La Grande Bouffe (1973)

July 1st, 2015
Author: Meredith Taylor

Director: Marco Ferreri

Cast: Marcello Mastroianni, Michel Piccoli, Philippe Noiret, Ugo Tognazzi

130min   Comedy Drama   French

One of the legendary European dramas of the era and the highest grossing, La Grande Bouffe redolent of seventies France with its mock ‘Louis Quinze’ interiors, florid cinematography and original score by Philippe Sarde (The Tenant).  Mocking, cynical and drole in tone, it pokes fun at inappropriate sex, bestiality, marital strife, body functions and the more grotesque elements of everyday life, which are treated with a general nonchalance all round. Uniting the era’s famous acting talents: Michel Piccoli, Marcello Mastroianni, Philippe Noiret and Ugo Tognazzi give rather restrained performances as a group of friends (magistrate, chef, tv producer and pilot) who attempt to escape their woes by eating themselves to death in a French Maison Particulière with a trio of kindly callgirls, while salacious silent movies form background texture to their gargantuan feasts.

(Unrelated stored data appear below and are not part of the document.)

-- ==== Sys2Proof/Word.lean ====
section
/-!
DEFINITION. The words the FL36 and its host exchange: the 32-bit word and the byte (00_scope.md, Conventions; R213),
the 24-bit host byte address and the 21-bit memory-bus word address (00_scope.md, Pin summary).
-/
namespace Sys2Proof

/-- A word of lighting memory or of a control word (R213). -/
abbrev Word := BitVec 32

/-- One byte, or one 8-bit channel (R213, R220). -/
abbrev Byte := BitVec 8

/-- A host byte address (00_scope.md, Conventions). -/
abbrev Addr := BitVec 24

/-- A word address of the memory bus (00_scope.md, Pin summary; R182). -/
abbrev WordAddr := BitVec 21

end Sys2Proof
end

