-- ==== Sys2Proof/Machine/Journal.lean ====
section
/-!
DEFINITION. The Journal Controller: staging (R10 to R13), allocation (R24, R25, R29), placement (R14 to R17), canvas read-back
(R22, R23), and the seal word (R19, R20). Where the two requesters are served alike, one operation serves both.
-/
namespace Sys2Proof.Machine

/-- The OPEN batch a requester stages into (R11, R12). -/
def Jc.target (j : Jc) : Requester → Option (Fin 8)
  | .aq => j.openDrawn
  | .rp => j.openReel

/-- The staged write of a requester (R10). -/
def Jc.staged (j : Jc) : Requester → Option Staged
  | .aq => j.drawn
  | .rp => j.reel

def Jc.setStaged (j : Jc) (r : Requester) (w : Option Staged) : Jc :=
  match r with
  | .aq => { j with drawn := w }
  | .rp => { j with reel := w }

/-- The write the PU holds for a requester (R165). -/
def Pu.held (p : Pu) : Requester → Option HeldWrite
  | .aq => p.heldDrawn
  | .rp => p.heldReel

def Pu.setHeld (p : Pu) (r : Requester) (h : Option HeldWrite) : Pu :=
  match r with
  | .aq => { p with heldDrawn := h }
  | .rp => { p with heldReel := h }

/-- Steps 1 and 2 of the base value: R15 for a drawn write, R16 for a reel update. -/
def Jc.baseFor (j : Jc) (r : Requester) (f : Nat) : Option Stored :=
  match r with
  | .aq => j.drawnLookup f
  | .rp => j.reelLookup f

/-- The arbiter place in which the JC asks a requester's base read (R184). -/
def Requester.place : Requester → Place
  | .aq => placeAq
  | .rp => placeRp

/-- The owner of a requester's base read. -/
def Requester.baseOwner : Requester → Owner
  | .aq => .baseDrawn
  | .rp => .baseReel

/-- The fault origin of a requester's write (R208). -/
def Requester.origin : Requester → FaultOrigin
  | .aq => .drawnWrite
  | .rp => .reelUpdate

/-- A new batch of an OPEN slot (R4). -/
def Batch.fresh (o : Origin) (hold : Nat) : Batch :=
  { phase := .opened, origin := o, hold := hold, entries := [], sealOrder := none, tag := none, takeover := none
    release := none, derate := none, removed := none, added := none }

/-- A newly allocated entry (R13). -/
def Staged.newEntry (w : Staged) : Entry :=
  { frameSlot := w.frameSlot, rail := w.rail, value := none, shown := none, newLoad := none }

/-- The value of the entry for a frame slot is set (R14). -/
def Batch.setValue (b : Batch) (f : Nat) (v : Stored) : Batch :=
  { b with entries := b.entries.map (fun e => if e.frameSlot = f then { e with value := some v } else e) }

/-- Whether an OPEN batch holds an entry for a frame slot (R13). -/
def Jc.hasEntry (j : Jc) (i : Fin 8) (f : Nat) : Bool :=
  match j.at i with
  | some b => (b.entryFor f).isSome
  | none => false

/-- Whether a free entry is left beyond those that the waiting requests take (R24, R28; log entry 10). -/
def Jc.entryFree (j : Jc) : Bool := decide (j.waiters.length < j.free)

/-- Whether an allocation that leaves this journal raises JOURNAL_LOW: the free count is at or below a non-zero offset and the
low flag is clear (R29). -/
def Jc.fallsLow (j : Jc) : Bool :=
  j.almostFull != 0 && decide (j.free ≤ j.almostFull) && !j.lowFlag

namespace State

/-! ### Placement (R14 to R17) -/

/-- The write is placed: the JC and the PU let go of it, and the requester is answered (R10). -/
def placed (s : State) (r : Requester) : State :=
  match r with
  | .aq => s.releaseDrawn.headLeaves
  | .rp => s.releaseReel.updateDone

/-- The value is written into the entry of the target batch, which completes placement (R14). -/
def placeStored (s : State) (r : Requester) (w : Staged) (v : Stored) : State :=
  match s.jc.target r with
  | some i => (s.setJc (s.jc.modify i (fun b => b.setValue w.frameSlot v))).placed r
  | none => s

/-- The JC asks for the shown-buffer read of a base value, in the buffer the select line names now (R17). -/
def askBase (s : State) (r : Requester) (w : Staged) : State :=
  (s.setJc (s.jc.setStaged r (some { w with wait := .base }))).askRead r.place r.baseOwner
    (s.re.slotWord s.re.select w.frameSlot)

/-- The PU combines the held write with its base value, and the JC writes the result (R14, R161, R162). -/
def combineWith (s : State) (r : Requester) (w : Staged) (base : Stored) : State :=
  match s.pu.held r with
  | some h => s.placeStored r w (h.combined base)
  | none => s

/-- Placement of a write that has its entry (R14). -/
def place (s : State) (r : Requester) (w : Staged) : State :=
  match w.payload with
  | .finished v => s.placeStored r w v
  | .combine =>
    match s.jc.baseFor r w.frameSlot with
    | some base => s.combineWith r w base
    | none => s.askBase r w

/-! ### Allocation (R24, R25, R29) -/

/-- An entry is granted: it joins the target batch as its last entry (R13), and JOURNAL_LOW is raised at a crossing (R29). -/
def grantEntry (s : State) (i : Fin 8) (w : Staged) : State :=
  let j := s.jc.modify i (fun b => { b with entries := b.entries ++ [w.newEntry] })
  if j.fallsLow then (s.setJc { j with lowFlag := true }).raise .journalLow else s.setJc j

/-- A requester's write begins to wait for an entry (R25). -/
def waitEntry (s : State) (r : Requester) (w : Staged) : State :=
  s.setJc { s.jc.setStaged r (some { w with wait := .entry }) with waiters := s.jc.waiters ++ [r] }

/-- A requester's entry request fails (R26, R27). -/
def failEntry (s : State) (r : Requester) (w : Staged) : State :=
  match r with
  | .aq => s.dropDrawn w.canvas
  | .rp => s.failReel

/-- The write finds its entry in the target batch, or is granted one, or waits, or fails (R13, R24, R25). -/
def stageEntry (s : State) (r : Requester) (w : Staged) : State :=
  match s.jc.target r with
  | some i =>
    if s.jc.hasEntry i w.frameSlot then s.place r w
    else if s.jc.entryFree then (s.grantEntry i w).place r w
    else if s.canFree then s.waitEntry r w
    else s.failEntry r w
  | none => s

/-- The lowest-numbered FREE slot becomes an OPEN batch (R6). -/
def openBatch (s : State) (o : Origin) (hold : Nat) : State :=
  match s.jc.lowestFree with
  | some i => s.setJc (s.jc.put i (some (Batch.fresh o hold)))
  | none => s

/-- A drawn write reaches the JC: it is reported to the SPC (R10, R202), and staged into the OPEN drawn batch, for which a
drawn slot is asked first where none exists (R11). -/
def stageDrawn (s : State) (w : Staged) : State :=
  let s1 := s.cancelStandby
  if s1.jc.openDrawn.isSome then s1.stageEntry .aq w
  else if s1.jc.drawnCount < 6 then (s1.openBatch .drawn 1).stageEntry .aq w
  else if s1.canFree then s1.setJc { s1.jc with drawn := some { w with wait := .slot } }
  else s1.dropDrawn w.canvas

/-- A staged write reaches the JC (R10). -/
def stage (s : State) (r : Requester) (w : Staged) : State :=
  match r with
  | .aq => s.stageDrawn w
  | .rp => s.stageEntry .rp w

/-- The OPEN reel batch is created, the RP is told, and it passes the updates of the frame (R12, R104). -/
def openReelBatch (s : State) (o : ReelOpen) : State :=
  let s1 := (s.setJc { s.jc with reelOpen := none }).openBatch (.reel o.reel o.frame false) o.hold
  (s1.setRp { s1.rp with unflipped := s1.rp.unflipped + 1 }).loadPair 0

/-- The RP asks the JC to open a reel batch; a request that cannot be granted at once waits (R12, R24). -/
def askReelBatch (s : State) (o : ReelOpen) : State :=
  if s.jc.reelCount < 2 then s.openReelBatch o
  else s.setJc { s.jc with reelOpen := some o }

/-- The completion of a base read (R17): the data as read is the base; a parity error is reported. -/
def baseDone (s : State) (r : Requester) (d : Delivered) (word : WordAddr) : State :=
  match s.jc.staged r with
  | some w =>
    (if d.error then s.report .readParity r.origin (byteAddr word) else s).combineWith r w (Stored.ofWord d.data)
  | none => s

/-! ### Canvas read-back (R22, R23) -/

/-- The canvas read is answered from the journal, or asks for the shown-buffer read (R22, R23). -/
def readBackFor (s : State) (order : BitVec 3) (f : Nat) (canvas : Addr) : State :=
  match s.jc.drawnLookup f with
  | some v => (s.answerHost true (some (readBackPixel order v).toWord)).headLeaves
  | none =>
    (s.setJc { s.jc with readBack := some { order := order, canvas := canvas } }).askRead placeAq .canvasRead
      (s.re.slotWord s.re.select f)

/-- The completion of a canvas read's shown-buffer read (R23): its fault carries the canvas address of the read (log entry 37). -/
def readBackDone (s : State) (d : Delivered) : State :=
  match s.jc.readBack with
  | some q =>
    let s1 := s.setJc { s.jc with readBack := none }
    let s2 := if d.error then s1.report .readParity .canvasRead q.canvas else s1
    (s2.answerHost (!d.error) (some (readBackPixel q.order (Stored.ofWord d.data)).toWord)).headLeaves
  | none => s

/-! ### The seal word (R19, R20) -/

/-- The OPEN drawn batch, if it has an entry, is SEALED with the seal word's tag and takeover (R19); otherwise no batch is
sealed (R20). -/
def sealDrawn (s : State) (x : Word) : State :=
  match s.jc.openDrawn with
  | some i =>
    if s.jc.entryCount i = 0 then s
    else s.setJc (s.jc.sealBatch i (fun b => { b with tag := some (sealTag x), takeover := some (sealTakeover x) }))
  | none => s

/-- The seal word acted on: it is reported to the SPC (R10), the batch is sealed, and a set takeover flag asks the RP for a reel
stop (R19, R20). -/
def actSeal (s : State) (x : Word) : State :=
  let s1 := s.cancelStandby.sealDrawn x
  if sealTakeover x then s1.reelStop else s1

end State

end Sys2Proof.Machine
end

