-- ==== Sys2Proof/Machine/Core.lean ====
section
/-!
DEFINITION. The machine the host reads.
-/
def Sys2Proof.core : Host.Core := { State := Sys2Proof.Machine.State, Fault := Sys2Proof.Machine.Fault, Refusal := Sys2Proof.Machine.Refusal, step := Sys2Proof.Machine.step, reset := Sys2Proof.Machine.State.reset }
end

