/-- R79, R80: a loss-window expiry in MARKS_OK declares the marks lost, with good count 0, the timer stopped, one LOSS count,
the cause MARK_LOST and a snapshot, and starts the pace timer if the part is RUNNING; no mark is delivered. In MARKS_LOST it
breaks the run: good count 0 and the timer stopped, and nothing else; the next frame mark begins a new run at good count 1. That
the expiry of a stopped timer leaves the state is the model's (log entry 1). -/
def Obligations.LossWindowExpiryDeclaresTheLoss : Prop :=
  (∀ s : State, s.mm.lossTimer = none → exec .lossWindowExpiry s = .next s)
  ∧ (∀ s : State, s.settled → s.mm.lossTimer ≠ none → s.mm.state = .ok →
      exec .lossWindowExpiry s = .next (State.endStep { s with
        mm := { s.mm with
          state := .lost, good := 0, lossTimer := none
          paceTimer := if s.spc.part = .running then some s.mm.pacing else none }
        ru := { (s.ru.count .loss).raise .markLost with dueStatus := true } }))
  ∧ (∀ s : State, s.settled → s.mm.lossTimer ≠ none → s.mm.state = .lost →
      exec .lossWindowExpiry s = .next (State.endStep { s with
        mm := { s.mm with good := 0, lossTimer := none } }))
  ∧ (∀ s : State, s.settled → s.mm.watching = true → s.mm.lossTimer = none → s.mm.state = .lost →
      exec .frameMark s = .next (State.endStep { s with
        mm := { s.mm with good := 1, lossTimer := some s.mm.lossWindow } }))

/-! ### The Reel Player's reads -/

/-- R12, R21, R24, R93, R104, R108, R116: a header read without error opens a reel batch in the lowest-numbered FREE slot and
reads the first pair; where two reel batches exist the slot request waits; a frame without updates is sealed at once and the
next frame's header read. A parity error, or a record whose last word would lie above the plain window, aborts the reel: the
last clauses give the abort whole, and the one before them its outcome with no reel batch and no cue kept, the RP in IDLE with
REEL_ENDED. The header read that a stop has cut off is discarded (R113), but that an abort at it may be the second of a stop and
an abort at the same moment (R117; the free value of log entry 38). That an abort checks the drawn write that waits before the
RP leaves its state is the model's reading (log entry 11). -/
def Obligations.HeaderReadOpensABatchOrAborts : Prop :=
  (∀ (s : State) (f : InFlight) (x : Word) (h : Header), s.settled → s.inFlightFor f .header → f.req.op = .read →
    x = s.dataOf f →
    h = { count := bits x 7 0, hold := if bits x 15 8 = 0 then 1 else bits x 15 8, addr := s.rp.readAddr } →
    (∀ (n : Fin 4) (i : Fin 8), s.readError f = false → s.rp.readAddr + 8 * h.count ≤ 0x7FFFFF → s.rp.reel = some n →
      s.jc.reelCount < 2 → s.jc.at i = none → (∀ k, k < i → (s.jc.at k).isSome = true) → 0 < h.count →
      exec .headerReadCompletion s = .next (State.endStep { s with
        jc := { s.jcWith i (some
          { phase := .opened, origin := .reel n s.rp.frame false, hold := h.hold, entries := [], sealOrder := none
            tag := none, takeover := none, release := none, derate := none, removed := none, added := none })
          with reelOpen := none }
        rp := { s.rp with header := some h, unflipped := s.rp.unflipped + 1, step := .pairAddr 0 }
        mp := s.mp.freed.asking placeRp (readOf .pairRead (wordAt (s.rp.readAddr + 4))) }))
    ∧ (∀ n : Fin 4, s.readError f = false → s.rp.readAddr + 8 * h.count ≤ 0x7FFFFF → s.rp.reel = some n →
      2 ≤ s.jc.reelCount →
      exec .headerReadCompletion s = .next (State.endStep { s with
        mp := s.mp.freed, rp := { s.rp with header := some h, step := .slot }
        jc := { s.jc with reelOpen := some { reel := n, frame := s.rp.frame, hold := h.hold } } }))
    ∧ (∀ (n : Fin 4) (i : Fin 8), s.readError f = false → h.count = 0 → s.rp.readAddr + 4 ≤ 0x7FFFFC →
      s.rp.reel = some n → s.jc.reelCount < 2 → s.jc.openReel = none → s.jc.at i = none →
      (∀ k, k < i → (s.jc.at k).isSome = true) → s.rp.state = .loading →
      s.rp.frame + 1 < (tget s.rp.directory n).frames → s.rp.unflipped = 0 →
      exec .headerReadCompletion s = .next (State.endStep { s with
        jc := { s.jcWith i (some
          { phase := .sealed, origin := .reel n s.rp.frame false, hold := h.hold, entries := []
            sealOrder := some s.jc.sealCounter, tag := none, takeover := none, release := none, derate := none
            removed := none, added := none })
          with reelOpen := none, sealCounter := s.jc.sealCounter + 1 }
        rp := { s.rp with
          header := none, unflipped := 1, frame := s.rp.frame + 1, readAddr := s.rp.readAddr + 4, step := .header }
        mp := s.mp.freed.asking placeRp (readOf .header (wordAt (s.rp.readAddr + 4))) }))
    ∧ ((s.readError f = true ∨ 0x7FFFFF < s.rp.readAddr + 8 * h.count) → s.rp.state = .loading → s.jc.reelCount = 0 →
      s.jc.drawn = none → s.jc.reel = none → s.jc.reelOpen = none → s.jc.waiters = [] → s.ct.offerRp = none →
      (∀ q ∈ s.ct.current, q.kind ≠ .reelUpdate) → s.pu.heldReel = none → s.rp.pendingCue = none →
      s.spc.standbyPending = false →
      exec .headerReadCompletion s = .next (State.endStep { s with
        jc := { s.jc with lowFlag := s.jc.lowFlag && decide (s.jc.free ≤ s.jc.almostFull) }
        re := { s.re with hold := 0 }
        rp := { s.rp with
          state := .idle, unflipped := 0, finalFlipped := false, header := none, step := .none, endedDue := false }
        mp := s.mp.freed.withdrawn placeRp
        ru := Ru.raise
          { (s.ruAfterRead f).report .reelAborted .reelUpdate (BitVec.ofNat 24 s.rp.readAddr) with dueStatus := true }
          .reelEnded }))
    ∧ ((s.readError f = true ∨ 0x7FFFFF < s.rp.readAddr + 8 * h.count) → s.spc.part = .running →
      exec .headerReadCompletion s = .next (State.endStep (State.reelAbort { s with
        mp := s.mp.freed, ru := s.ruAfterRead f })))
    ∧ (∀ (n : Fin 4) (i : Fin 8), s.readError f = false → h.count = 0 → s.rp.readAddr ≤ 0x7FFFFF → s.spc.part = .running →
      s.rp.reel = some n → s.jc.reelCount < 2 → s.jc.at i = none → (∀ k, k < i → (s.jc.at k).isSome = true) →
      exec .headerReadCompletion s = .next (State.endStep (State.endFrame { s with
        mp := s.mp.freed
        jc := { s.jcWith i (some
          { phase := .opened, origin := .reel n s.rp.frame false, hold := h.hold, entries := [], sealOrder := none
            tag := none, takeover := none, release := none, derate := none, removed := none, added := none })
          with reelOpen := none }
        rp := { s.rp with header := some h, unflipped := s.rp.unflipped + 1, step := .slot } }))))
  ∧ (∀ s : State, s.spc.part = .running → s.rp.state ≠ .idle → ∃ u, s.abortedFrom u
      ∧ (u.rp.state = .stopping → s.reelAbort = u) ∧ (u.rp.state ≠ .stopping → s.reelAbort = u.atIdle))
  ∧ (∀ (s u : State) (f : InFlight) (a count : Nat), s.settled → s.spc.part = .running → s.mp.inFlight = some f →
      f.req.owner = .header → f.req.op = .read → f.discard = true → s.mp.cut = some a → count = field (s.dataOf f) 7 0 →
      u = { s with mp := s.mp.freed, ru := s.ruAfterRead f } →
      (s.readError f = false → a + 8 * count ≤ 0x7FFFFF → exec .headerReadCompletion s = .next u.endStep)
      ∧ ((s.readError f = true ∨ 0x7FFFFF < a + 8 * count) → ∃ v, s.meetsStop a v
        ∧ exec .headerReadCompletion s = .next (State.endStep { v with
            mp := s.mp.freed, ru := if s.readError f then v.ru.count .parity else v.ru })))
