-- ==== Sys2Proof/Laws/Commands.lean ====
section
/-!
SUPPORT. The shapes that commands have: the completion of a transfer, the taking of the head, and the control word; and what settles
after every step.
-/
namespace Sys2Proof.Machine.State

/-! ### Completions -/

/-- A completion command that finds its transfer. -/
theorem onCompletion_run (s : State) (mine : Owner → Bool) (k : Delivered → InFlight → State → State) (f : InFlight)
    (h : s.mp.inFlight = some f) (hm : mine f.req.owner = true) (hd : f.discard = false) :
    s.onCompletion mine k = (k (s.delivered f) f (s.complete f)).settle := by
  simp [onCompletion, h, hm, hd]

/-- A completion command whose transfer is to be discarded. -/
theorem onCompletion_discard (s : State) (mine : Owner → Bool) (k : Delivered → InFlight → State → State) (f : InFlight)
    (h : s.mp.inFlight = some f) (hm : mine f.req.owner = true) (hd : f.discard = true) :
    s.onCompletion mine k = (s.complete f).settle := by
  simp [onCompletion, h, hm, hd]

/-- A completion command that finds no transfer of its own leaves the state as it is. -/
theorem onCompletion_idle (s : State) (mine : Owner → Bool) (k : Delivered → InFlight → State → State)
    (h : ∀ f, s.mp.inFlight = some f → mine f.req.owner = false) : s.onCompletion mine k = s := by
  unfold onCompletion
  split
  · rename_i f hf
    simp [h f hf]
  · rfl

@[simp] theorem complete_memory (s : State) (f : InFlight) : (s.complete f).memory = s.memory.after f := by
  unfold complete
  dsimp only
  split <;> simp

@[simp] theorem complete_inFlight (s : State) (f : InFlight) : (s.complete f).mp.inFlight = none := by
  unfold complete
  dsimp only
  split <;> simp

theorem complete_mp (s : State) (f : InFlight) : (s.complete f).mp = { s.mp with
    inFlight := none, cut := none, completing := true } := by
  unfold complete
  dsimp only
  split <;> simp

theorem complete_ru (s : State) (f : InFlight) :
    (s.complete f).ru = if (s.delivered f).error then s.ru.count .parity else s.ru := by
  unfold complete
  dsimp only
  split <;> simp [State.count]

/-- What a completion leaves of the queue of commands and of the count of free values. -/
theorem onCompletion_pending (s : State) (mine : Owner → Bool) (k : Delivered → InFlight → State → State)
    (hk : ∀ d f t, (k d f t).pending = t.pending) : (s.onCompletion mine k).pending = s.pending := by
  unfold onCompletion
  split
  · split
    · split <;> simp [hk]
    · rfl
  · rfl

/-- The memory after a completion command: the transfer's own write, or nothing. -/
theorem onCompletion_memory (s : State) (mine : Owner → Bool) (k : Delivered → InFlight → State → State)
    (hk : ∀ d f t, (k d f t).memory = t.memory) :
    (s.onCompletion mine k).memory = s.memory
      ∨ ∃ f, s.mp.inFlight = some f ∧ (s.onCompletion mine k).memory = s.memory.after f := by
  unfold onCompletion
  split
  · rename_i f hf
    split
    · right
      refine ⟨f, hf, ?_⟩
      split <;> simp [hk]
    · left; rfl
  · left; rfl

/-! ### Heads and control words -/

theorem takeIf_run (s : State) (kind : HostTransfer → Bool) (k : HostTransfer → State → State) (t : HostTransfer)
    (h : s.headToTake = some t) (hk : kind t = true) : s.takeIf kind k = (k t s).settle := by
  simp [takeIf, h, hk]

theorem takeIf_pending (s : State) (kind : HostTransfer → Bool) (k : HostTransfer → State → State)
    (hk : ∀ t u, (k t u).pending = u.pending) : (s.takeIf kind k).pending = s.pending := by
  unfold takeIf
  (repeat' split) <;> simp [hk]

theorem takeIf_memory (s : State) (kind : HostTransfer → Bool) (k : HostTransfer → State → State)
    (hk : ∀ t u, (k t u).memory = u.memory) : (s.takeIf kind k).memory = s.memory := by
  unfold takeIf
  (repeat' split) <;> simp [hk]

theorem walkOn_pending (s : State) (k : State → CtReq → Walk → State) (hk : ∀ t q w, (k t q w).pending = t.pending) :
    (s.walkOn k).pending = s.pending := by
  unfold walkOn
  (repeat' split) <;> simp [hk]

theorem walkOn_memory (s : State) (k : State → CtReq → Walk → State) (hk : ∀ t q w, (k t q w).memory = t.memory) :
    (s.walkOn k).memory = s.memory := by
  unfold walkOn
  (repeat' split) <;> simp [hk]

theorem controlDone_run (s : State) (want : ControlWord → Word → Bool) (act : State → Word → State) (c : ControlWord)
    (x : Word) (f : InFlight) (h : s.headAction = some (c, x)) (hw : want c x = true) (hf : s.mp.inFlight = some f)
    (ho : f.req.owner = .plainWrite) (hd : f.discard = false) :
    s.controlDone want act = (act (s.complete f).headLeaves x).settle := by
  simp only [controlDone, h, hw, if_true]
  rw [onCompletion_run s _ _ f hf (by simp [ho]) hd]

theorem controlDone_pending (s : State) (want : ControlWord → Word → Bool) (act : State → Word → State)
    (ha : ∀ t x, (act t x).pending = t.pending) : (s.controlDone want act).pending = s.pending := by
  unfold controlDone
  split
  · split
    · exact onCompletion_pending _ _ _ (fun d f t => by simp [ha])
    · rfl
  · rfl

theorem controlDone_memory (s : State) (want : ControlWord → Word → Bool) (act : State → Word → State)
    (ha : ∀ t x, (act t x).memory = t.memory) :
    (s.controlDone want act).memory = s.memory
      ∨ ∃ f, s.mp.inFlight = some f ∧ (s.controlDone want act).memory = s.memory.after f := by
  unfold controlDone
  split
  · split
    · exact onCompletion_memory _ _ _ (fun d f t => by simp [ha])
    · left; rfl
  · left; rfl

/-- The AQ takes its head in RUNNING, where no transfer handed over in PASSIVE has its place. -/
theorem headToTake_running (s : State) (t : HostTransfer) (h : s.aq.queue.head? = some t) (hn : s.aq.taken = false)
    (ha : s.portTaken = false) (hp : s.spc.part = .running) : s.headToTake = some t := by
  simp [headToTake, h, hn, ha, hp]

/-- While a transfer handed over in PASSIVE has the AQ head's place, no head is taken. -/
theorem takeIf_portTaken (s : State) (kind : HostTransfer → Bool) (k : HostTransfer → State → State)
    (h : s.portTaken = true) : s.takeIf kind k = s := by
  simp [takeIf, headToTake, h]

/-! ### Settling -/

/-- In PASSIVE alone the UP and the AQ do something between services. -/
theorem servePassive_of_ne (s : State) (h : s.spc.part ≠ .passive) : s.servePassive = s := by
  simp [servePassive, h]

/-- Outside PASSIVE, settling leaves the queue, and the lighting bus as the direct path leaves it. -/
theorem settle_up (s : State) (h : s.spc.part ≠ .passive) : s.settle.up = s.startDirect.up := by
  simp [settle, servePassive_of_ne _ (show s.startDirect.spc.part ≠ .passive by simpa using h)]

theorem settle_aq (s : State) (h : s.spc.part ≠ .passive) : s.settle.aq = s.aq := by
  simp [settle, servePassive_of_ne _ (show s.startDirect.spc.part ≠ .passive by simpa using h)]

theorem ask_requests_same (s : State) (p : Place) (r : Request) : tget (s.ask p r).mp.requests p = some r := by
  simp [ask]

theorem ask_requests_ne (s : State) {p q : Place} (r : Request) (h : p ≠ q) :
    tget (s.ask p r).mp.requests q = tget s.mp.requests q := by
  simp [ask, tget_tset_ne _ _ h]

theorem beginRecord_requests (s : State) (r : Record) (ws : List Word) (b : Nat) {q : Place} (h : placeRu ≠ q) :
    tget (s.beginRecord r ws b).mp.requests q = tget s.mp.requests q := by
  simp [beginRecord, askRecordWord, askWrite, ask_requests_ne _ _ h]

theorem beginDueRecord_requests (s : State) {q : Place} (h : placeRu ≠ q) :
    tget s.beginDueRecord.mp.requests q = tget s.mp.requests q := by
  unfold beginDueRecord beginFault beginStatus beginCounters
  (repeat' split) <;> simp [beginRecord_requests _ _ _ _ h]

theorem startDirect_requests (s : State) : s.startDirect.mp.requests = s.mp.requests := by
  unfold startDirect
  (repeat' split) <;> simp

/-- Outside PASSIVE, settling touches no place of the arbiter but the Report Unit's. -/
theorem settle_requests (s : State) (h : s.spc.part ≠ .passive) {q : Place} (hq : placeRu ≠ q) :
    tget s.settle.mp.requests q = tget s.mp.requests q := by
  simp only [settle, endStep_mp]
  rw [beginDueRecord_requests _ hq, servePassive_of_ne _ (show s.startDirect.spc.part ≠ .passive by simpa using h),
    startDirect_requests]

/-- Settling does not change what the Report Unit holds of faults and causes. -/
theorem beginDueRecord_causes (s : State) : s.beginDueRecord.ru.causes = s.ru.causes := by
  unfold beginDueRecord beginFault beginStatus beginCounters
  (repeat' split) <;> simp [beginRecord, askRecordWord, askWrite]

theorem beginDueRecord_fault (s : State) : s.beginDueRecord.ru.fault = s.ru.fault := by
  unfold beginDueRecord beginFault beginStatus beginCounters
  (repeat' split) <;> simp [beginRecord, askRecordWord, askWrite]

theorem servePassive_ru (s : State) : s.servePassive.ru = s.ru := by simp

theorem settle_causes (s : State) : s.settle.ru.causes = s.ru.causes := by
  simp [settle, beginDueRecord_causes]

theorem settle_fault (s : State) : s.settle.ru.fault = s.ru.fault := by
  simp [settle, beginDueRecord_fault]

end Sys2Proof.Machine.State
end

As the Cannes festival opener of 1973, the film was naturally going to divide critics, some who regarded it as a worthy enditement of mass consumerism and over-indulgence of the French and Italian middle-classeses (for whom it was quite normal to have a mistress); others as an amusing curio focussing on debauchery of one kind or another. Nevertheless, it went on to win the FIPRESCI prize that year.

There are shades of Walerian Borowczyk and Bunüel in the final scenes where Tognazzi gets a handjob while gorging on a vast pâté gâteau before dying of a heart-attack. The others meet their fate in equally distateful circumstances which somehow feel more tragically pathetic rather than offensive fifty years later; although at the time they must have felt shocking. The tragedy is to be found in the self-hatred and worthlessness of these men, rather than in their excess and depravity. These are people who have lost their zest for life due to stultifying self-satisfaction.

According to sources, the film was originally shown unlicensed at the Curzon Mayfair London causing an outcry from infamous campaigner Mary Whitehouse on the grounds of indecency in a public place. This only added grist to the censor’s mill, who went on to rule that films with “artistic merit”  would be exempt from prosecution. Seemingly taking a cue from this experience, Ferreri went on to make Tales of Ordinary Madness, another drama focusing on excess and sexual depravity starring an equally impressive cast of Ben Gazzara and Ornella Muti. It won the FIPRESCI prize at San Sebastian 1981.